What needs to be done >> Take every line from the entries below that includes the word "window" and copy it.

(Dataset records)
--- START ---

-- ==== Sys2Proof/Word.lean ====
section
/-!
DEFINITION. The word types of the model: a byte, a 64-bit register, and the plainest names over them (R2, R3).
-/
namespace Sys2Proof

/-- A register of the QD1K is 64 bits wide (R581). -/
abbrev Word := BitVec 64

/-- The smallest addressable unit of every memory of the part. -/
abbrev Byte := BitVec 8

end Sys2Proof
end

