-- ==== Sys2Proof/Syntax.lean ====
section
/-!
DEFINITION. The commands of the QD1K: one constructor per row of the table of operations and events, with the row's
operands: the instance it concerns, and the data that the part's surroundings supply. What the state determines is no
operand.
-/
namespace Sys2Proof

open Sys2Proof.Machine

--- END ---
--- START ---

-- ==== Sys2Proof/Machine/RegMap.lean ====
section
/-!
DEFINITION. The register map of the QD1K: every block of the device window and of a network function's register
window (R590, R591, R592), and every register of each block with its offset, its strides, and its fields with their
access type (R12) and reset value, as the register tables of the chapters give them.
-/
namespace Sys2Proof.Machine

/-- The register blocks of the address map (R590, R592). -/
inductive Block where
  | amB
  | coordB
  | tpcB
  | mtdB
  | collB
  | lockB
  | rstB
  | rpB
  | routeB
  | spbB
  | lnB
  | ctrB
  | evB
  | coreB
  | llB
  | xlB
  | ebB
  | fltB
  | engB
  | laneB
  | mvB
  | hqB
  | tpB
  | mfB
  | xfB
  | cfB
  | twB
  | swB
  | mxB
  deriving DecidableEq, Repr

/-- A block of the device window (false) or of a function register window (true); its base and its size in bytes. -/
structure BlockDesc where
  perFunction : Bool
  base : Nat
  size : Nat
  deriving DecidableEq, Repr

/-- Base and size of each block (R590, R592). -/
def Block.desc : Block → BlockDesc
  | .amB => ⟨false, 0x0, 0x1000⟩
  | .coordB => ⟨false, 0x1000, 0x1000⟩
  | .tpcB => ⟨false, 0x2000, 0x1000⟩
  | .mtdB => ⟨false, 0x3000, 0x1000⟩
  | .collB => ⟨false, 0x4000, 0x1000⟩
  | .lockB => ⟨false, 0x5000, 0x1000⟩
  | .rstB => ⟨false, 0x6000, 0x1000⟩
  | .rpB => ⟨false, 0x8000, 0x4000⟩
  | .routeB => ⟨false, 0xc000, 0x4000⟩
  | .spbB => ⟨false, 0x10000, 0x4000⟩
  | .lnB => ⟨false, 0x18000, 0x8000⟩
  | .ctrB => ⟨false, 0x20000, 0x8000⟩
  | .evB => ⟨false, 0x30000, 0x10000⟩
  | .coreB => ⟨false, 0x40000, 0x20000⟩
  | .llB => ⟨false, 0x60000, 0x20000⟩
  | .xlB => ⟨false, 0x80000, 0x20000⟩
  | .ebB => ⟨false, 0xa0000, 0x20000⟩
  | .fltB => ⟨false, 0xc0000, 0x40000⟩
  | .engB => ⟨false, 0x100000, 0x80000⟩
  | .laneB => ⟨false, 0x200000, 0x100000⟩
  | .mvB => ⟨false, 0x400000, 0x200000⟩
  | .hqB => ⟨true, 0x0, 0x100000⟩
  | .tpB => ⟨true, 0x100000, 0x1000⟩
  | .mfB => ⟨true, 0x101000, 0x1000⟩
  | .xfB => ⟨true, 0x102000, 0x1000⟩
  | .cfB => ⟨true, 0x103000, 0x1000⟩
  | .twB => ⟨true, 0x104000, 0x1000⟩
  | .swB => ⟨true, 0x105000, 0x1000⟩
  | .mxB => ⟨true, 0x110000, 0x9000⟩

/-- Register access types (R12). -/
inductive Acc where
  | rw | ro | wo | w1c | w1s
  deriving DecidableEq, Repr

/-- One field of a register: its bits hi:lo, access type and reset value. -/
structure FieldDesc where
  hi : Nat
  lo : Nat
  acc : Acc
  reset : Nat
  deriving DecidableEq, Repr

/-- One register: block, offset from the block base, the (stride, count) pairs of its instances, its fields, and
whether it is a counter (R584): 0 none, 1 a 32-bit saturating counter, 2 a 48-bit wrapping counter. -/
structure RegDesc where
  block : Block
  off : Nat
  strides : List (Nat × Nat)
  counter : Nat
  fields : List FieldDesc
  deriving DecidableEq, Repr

--- END ---

Output for this task >>
DEFINITION. The register map of the QD1K: every block of the device window and of a network function's register
window (R590, R591, R592), and every register of each block with its offset, its strides, and its fields with their
/-- A block of the device window (false) or of a function register window (true); its base and its size in bytes. -/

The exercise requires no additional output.